Attributes Variables and types of data

Attributes, Variables, and Types of Data

Attributes, Variables, and Types of Data

While studying any phenomenon we come across two types of characteristics: (i) constant and (ii) variable.

The characteristic which does not change its value (or nature) is considered as constant.

For example: Height of a person after 25 years of age, altitude of a certain place from sea level, etc.

On the other hand, there are many characteristics which are qualitative or quantitative in nature and change their values (or nature).

For example: Examination result of a candidate can be recorded as pass or fail which is a qualitative variable characteristic, whereas we can express a candidate's performance as percentage of marks which is a quantitative variable.

Types of Characteristics:

Attributes and Variables

Statistics involves the study of variable characteristics. Hence, we include the related and necessary definitions.

Attribute: A qualitative characteristic like sex, nationality, religion, grade in examination, blood group, beauty, defectiveness of an article produced by a machine is called an attribute.

There are four types of scales of measurements viz. the nominal, ordinal, interval and ratio scales.

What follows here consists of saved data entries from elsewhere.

/-- A thread with an event, G1 = 8 under the neutral tag, buffer 2 under handle 0, a return address. -/
def someThread : Thread := { threadIdle with ev := some someEvent, g := [(1, ⟨8, 0x94⟩)], handles := [(0, some 2)], links := [7] }

/-- Engine 0, about to issue `w` as the instruction at address 0 of thread 0. -/
def issuing (th : Thread) (w : BitVec 40) : Dev :=
  let eng := { inRun.eng with threads := [(0, th)], imemCount := [(0, 1)], imem := [(0, w)], dmem := [(0, 1)] }
  Dev.put (Fld.ENG_THR_CFG_INSN_BUDGET 0 0) 100 { inRun with eng := eng }

/-- Every instruction can issue: the hypothesis of the statements about engine instructions. -/
theorem witness_EngineIssues (w : BitVec 40) : (issuing someThread w).Issues 0 0 w := ⟨by with_unfolding_all rfl, by with_unfolding_all exact Nat.one_pos, by rfl⟩

theorem witness_EngineLoads : someThread.slotIdx 1 0 < 131072 ∧ someThread.dataAddr 1 0 % 8 = 0 ∧ someThread.dataAddr 1 0 + 7 ≤ 0x1FFFF ∧
    someThread.dataAddr 1 0x1FFF0 + 7 = 0x1FFFF := by decide

/-- The same with slot 8 defined for engine 0. -/
def withSlot (owner : Fin 8) (d : Dev) : Dev :=
  { d with store := { d.store with slots := [(8, { slotUndefined with isDefined := true, owner := owner })] } }

theorem witness_EngineStores : (issuing someThread 0).touchesRing 0 8 8 = false ∧ tagClean (tagComb (someThread.reg 0).tag someThread.pt) = true ∧
    (withSlot 2 (issuing someThread 0)).storeAdmits (.engine 0) 8 = true ∧ (8 : Nat) ∉ someThread.unseen ∧
    (8 : Nat) ∈ ({ someThread with unseen := [8] } : Thread).unseen := by decide

theorem witness_EngineControlFlow : someThread.links.length < 8 ∧ someThread.links = 7 :: [] ∧ threadIdle.links = [] := by decide

/-- A thread with a full link stack and a tag of lesser quality in G2. -/
def badThread : Thread := { someThread with links := List.replicate 8 0, g := [(1, ⟨0x1FFFC, 0x94⟩), (2, ⟨3, 0⟩)] }

theorem witness_EngineTrapsAndDone : (issuing badThread 0).mayIssue 0 0 = true ∧ 8 ≤ badThread.links.length ∧ badThread.dataAddr 2 0 % 4 ≠ 0 ∧
    badThread.dataAddr 1 0x3FFFFFC % 8 = 0 ∧ 0x1FFFF < badThread.dataAddr 1 4 + 7 ∧ 131072 ≤ badThread.slotIdx 1 4 ∧
    tagClean (tagComb (badThread.reg 2).tag badThread.pt) = false := by decide

/-- CAN controller 1's receive ring in engine 0's data memory. -/
def someRing : RxRing := ⟨0, 0, 0x1000, 0x400, 0, 0, 0, 0, []⟩

/-- Engine 0 with a receive ring at 0x1000. -/
def withRing (d : Dev) : Dev := { d with eng := { d.eng with rings := [(1, some someRing)] } }

theorem witness_stores_into_ring : (withRing (issuing badThread 0)).touchesRing 0 0x1000 4 = true := by decide

/-- Engine 0 with a handler for every kind of event and a sorted lookup table of one entry. -/
def withVectors (d : Dev) : Dev :=
  { d with eng := { d.eng with vecs := [(0, 1), (1, 1), (2, 1), (3, 1), (4, 1), (5, 1), (6, 1)], lktabs := [(0, (0x40, 1))] } }

theorem witness_EngineLookupRateAndPost : (withVectors (issuing someThread 0)).vec 0 0 6 ≠ 0xFFFF ∧
    ((withVectors (issuing someThread 0)).thread 0 0).evq.length < 32 ∧ someThread.handle 1 = none ∧
    (issuing someThread 0).freeAsm 0 = some 0 ∧ someThread.handle 0 = some 2 := by decide

theorem witness_EnginePackAndUnpack : someThread.ev = some someEvent ∧ someEvent.kind < 2 ∧
    ((issuing someThread 0).descriptor 0 8).toOption = some 0 ∧ plainDesc 0 ∧ 63 * 8 + 7 < 64 * 8 ∧
    ((issuing someThread 0).listCount 0 0).toOption = some 1 ∧ someThread.unseen = [] ∧ ∀ p ∈ descNeeds 0, p < 2560 * 8 := by unfold plainDesc; decide

/-- A thread with an event queued, a timer due, an overrun, waiting for nothing. -/
def eventThread : Thread :=
  { threadIdle with evq := [⟨6, 1, 0, 0, 0⟩], timer := some (0, some 1000, 9), insns := 200, slice := 200 }

/-- Engine 0 with that thread, a limiter armed. -/
def eventDev : Dev :=
  let d := withVectors (issuing eventThread 0)
  { d with frc := 2000000, tns := 2000000, eng := { d.eng with limiters := [(0, ⟨1, 10, 4, true, 7, 0, 0, some (0, 5)⟩)] } }

theorem witness_EngineEvents : eventDev.enginesRun = true ∧ eventThread.ev = none ∧ eventDev.oldestRing 0 0 = none ∧
    eventDev.vec 0 0 3 ≠ 0xFFFF ∧ (∀ q ∈ eventThread.evq, ¬(q.kind = 3 ∧ q.code = 9)) ∧ (eventDev.limiter 0 0).tokens < (eventDev.limiter 0 0).burst ∧
    (eventDev.limiter 0 0).nextToken ≤ eventDev.tns ∧ Tab.get (fun _ => 0) eventDev.eng.loadMs 0 < eventDev.frc.toNat / 1000000 := by decide

/-- The same with a ring record that arrived at `at'`, handled by the thread, an event of a slot in its queue. -/
def ringEventDev (at' : Nat) : Dev :=
  let d := withVectors (issuing { eventThread with evq := [⟨2, 7, 8, 0, 50⟩], started := some 0 } 0)
  let r := { someRing with used := 40, recs := [⟨0, 40, 0, at', someEvent⟩] }
  { Dev.put (Fld.ENG_THR_TIME_TIME_BUDGET 0 0) 100 d with tns := 2000000, eng := { d.eng with rings := [(1, some r)] } }

theorem witness_EngineEvents_rings : (ringEventDev 40).enginesRun = true ∧ ((ringEventDev 40).thread 0 0).ev = none ∧
    (∀ at' ∈ [40, 50], (ringEventDev at').oldestRing 0 0 = some (1, ⟨0, 40, 0, at', someEvent⟩)) ∧
    (∀ x ∈ ((ringEventDev 40).thread 0 0).evq.head?, 40 ≤ x.arrival) ∧ ((ringEventDev 60).thread 0 0).evq = [⟨2, 7, 8, 0, 50⟩] ∧
    (ringEventDev 60).oldestRing 0 0 = some (1, ⟨0, 40, 0, 60, someEvent⟩) ∧
    ({ eventDev with eng := { eventDev.eng with threads := [(0, { eventThread with evq := [⟨2, 7, 8, 0, 50⟩] })] } } : Dev).oldestRing 0 0 = none ∧
    (let th := { someThread with started := some 0, wait := .load 9000000 }
     let d := ringEventDev 40
     let d : Dev := { d with eng := { d.eng with threads := [(0, th)] } }
     th.ev.isSome = true ∧ th.started = some 0 ∧ 1000 * d.fld (Fld.ENG_THR_TIME_TIME_BUDGET 0 0) < d.tns - 0 ∧
      (d.thread 0 0).isReady d.tns = false) := by decide

/-- Threads 0 and 1 ready, thread 0 past its time slice and budget; thread 2 waits for a buffer. -/
def busyDev : Dev :=
  let d := issuing someThread 0
  { d with eng := { d.eng with threads := [(0, { someThread with insns := 200, slice := 200 }), (1, someThread),
      (2, { someThread with wait := .buffer 1 4 })] } }

theorem witness_EngineEvents_budget : (busyDev.thread 0 0).ev.isSome = true ∧ (busyDev.thread 0 0).wait = .ready ∧
    busyDev.fld (Fld.ENG_THR_TIME_SLICE 0 0) ≤ (busyDev.thread 0 0).slice ∧ (busyDev.thread 0 1).isReady busyDev.tns = true ∧
    busyDev.fld (Fld.ENG_THR_CFG_INSN_BUDGET 0 0) ≤ (busyDev.thread 0 0).insns ∧ (busyDev.thread 0 2).wait = .buffer 1 4 ∧
    busyDev.freeAsm 0 = some 0 := by decide

/-- Engine 0: thread 0 waits for a FRESH job, thread 1 for an FLD that has ended, thread 2 for a credit. -/
def jobDev : Dev :=
  let d := issuing { someThread with wait := .mac .fresh 0 0 0 0 .live } 0
  { d with eng := { d.eng with
      threads := [(0, { someThread with wait := .mac .fresh 0 0 0 0 .live }), (1, { someThread with wait := .job (some 3) (some (⟨5, 0x94⟩, 0)) }),
        (2, { someThread with wait := .credit 0 64 0 })]
      fresh := [(0, ⟨41, 1, 16, 1, 1, 2, 4⟩)] } }

theorem witness_EngineAuthenticationJobs : jobDev.enginesRun = true ∧ (jobDev.thread 0 0).wait = .mac .fresh 0 0 0 0 .live ∧
    jobDev.macHeld 0 0 0 = false ∧ (jobDev.thread 0 0).handle 0 = some 2 ∧ (jobDev.freshEntry 0 0).mode = 1 ∧
    (jobDev.freshEntry 0 0).counter < 2 ^ 64 - 1 ∧ (jobDev.freshEntry 0 0).layoutEnd 0 ≤ 2560 ∧
    (jobDev.thread 0 1).wait = .job (some 3) (some (⟨5, 0x94⟩, 0)) ∧ (jobDev.thread 0 2).wait = .credit 0 64 0 := by decide

/-- Thread 0 waits for a MACGEN of entry 0, thread 1 for a MACVER of entry 1; the key of slot 2 serves both, or has been lost. -/
def macDev (k : MacKey) : Dev :=
  let d := issuing someThread 0
  { d with
    eng := { d.eng with
      threads := [(0, { someThread with wait := .mac .gen 0 0 0 0 k }), (1, { someThread with wait := .mac .ver 1 0 0 1 k })]
      fresh := [(0, ⟨41, 1, 16, 1, 1, 2, 4⟩), (1, ⟨41, 1, 16, 2, 4, 2, 4⟩)] }
    sec := { d.sec with slots := [(2, ⟨0x820C0001, List.replicate 16 1, List.replicate 16 2⟩)] } }

theorem witness_EngineAuthenticationJobs_mac : (∀ k ∈ [MacKey.live, .kept (some [7]), .lost], (macDev k).enginesRun = true ∧
      ((macDev k).thread 0 0).wait = .mac .gen 0 0 0 0 k ∧ ((macDev k).thread 0 1).wait = .mac .ver 1 0 0 1 k ∧
      (macDev k).macHeld 0 0 0 = false ∧ (macDev k).macHeld 0 1 1 = false) ∧
    ((macDev .live).thread 0 0).handle 0 = some 2 ∧ ((macDev .live).freshEntry 0 0).mode = 1 ∧ ((macDev .live).freshEntry 0 0).macBytes ≤ 16 ∧
    ((macDev .live).freshEntry 0 0).layoutEnd 0 ≤ 2560 ∧ ((macDev .live).thread 0 1).ev = some someEvent ∧ someEvent.kind < 2 ∧
    ((macDev .live).freshEntry 0 1).mode = 2 ∧ ((macDev .live).freshEntry 0 1).layoutEnd 0 ≤ someEvent.length ∧
    (macDev .lost).macKey 0 .gen ((macDev .lost).freshEntry 0 0) .lost = none ∧
    (macDev .live).macKey 0 .ver ((macDev .live).freshEntry 0 1) .live = some (List.replicate 16 3) ∧
    -- counter 41, window 4: the received fields 45 and 46 stand at the two sides of the window
    (∀ c ∈ [45, 46], 41 < c ∧ c ≤ 41 + 2 ^ 16 ∧ c % 2 ^ 16 = c) ∧ 45 - 41 ≤ 4 ∧ 4 < 46 - 41 := by decide +kernel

Attributes are measured using nominal and ordinal scales.

Nominal Scale:

Nominal scale consists of two or more named categories into which the objects are classified.

For example:

  • Classification of individuals using blood groups constitutes a nominal scale.
  • Classification of students in various divisions of the same standard also represents a nominal scale.
  • Classification of individuals using sex, caste, nationality, etc. also uses a nominal scale.
  • House numbers, survey numbers, pincode numbers are also examples of nominal scale.

Remarks:

(i) In nominal scale if numbers are used, then those are allotted in a purely arbitrary manner. Those numbers are just for identification purposes used in place of labels.

(ii) Those numbers are interchangeable.

Ordinal Scale:

Ordinal scale of measurement gives numbers to groups of objects using some quantifiable characteristics. Therefore ordered arrangement of groups is possible in this type of scale.

For example:

  • Groups of individuals according to income such as poor, middle class, rich.
  • Groups of students according to grades in examination, such as fail, second class, first class, first class with distinction.
  • Groups using weight such as light, heavy.
  • Groups using height such as short, medium, tall. Similarly groups of individuals as dull or intelligent; groups of objects as soft or hard etc. are all situations where ordinal scale can be used.

Remarks:

(i) In the ordinal scale, numbers given to groups as labels, serve the purpose of ranks. Hence those labels are not interchangeable.

(ii) In the ordinal scale, the groups are ordered according to some characteristic. Suppose three individuals A, B, C are given ranks 1, 2, 3 respectively according to their height. A is the shortest and C is the tallest. In this case heights of A, B, C may not be equispaced, however, they possess equispaced ranks.

(iii) Rank of individual B is 2, however, height of B is not double the height of A or height of C is not three times the height of A. Here we note that the heights of B, C are not exact integer multiples of height of A, however, they possess ranks 1, 2, 3 which are integer multiples of rank of A. Here we only mean that B is taller than A and C is taller than B.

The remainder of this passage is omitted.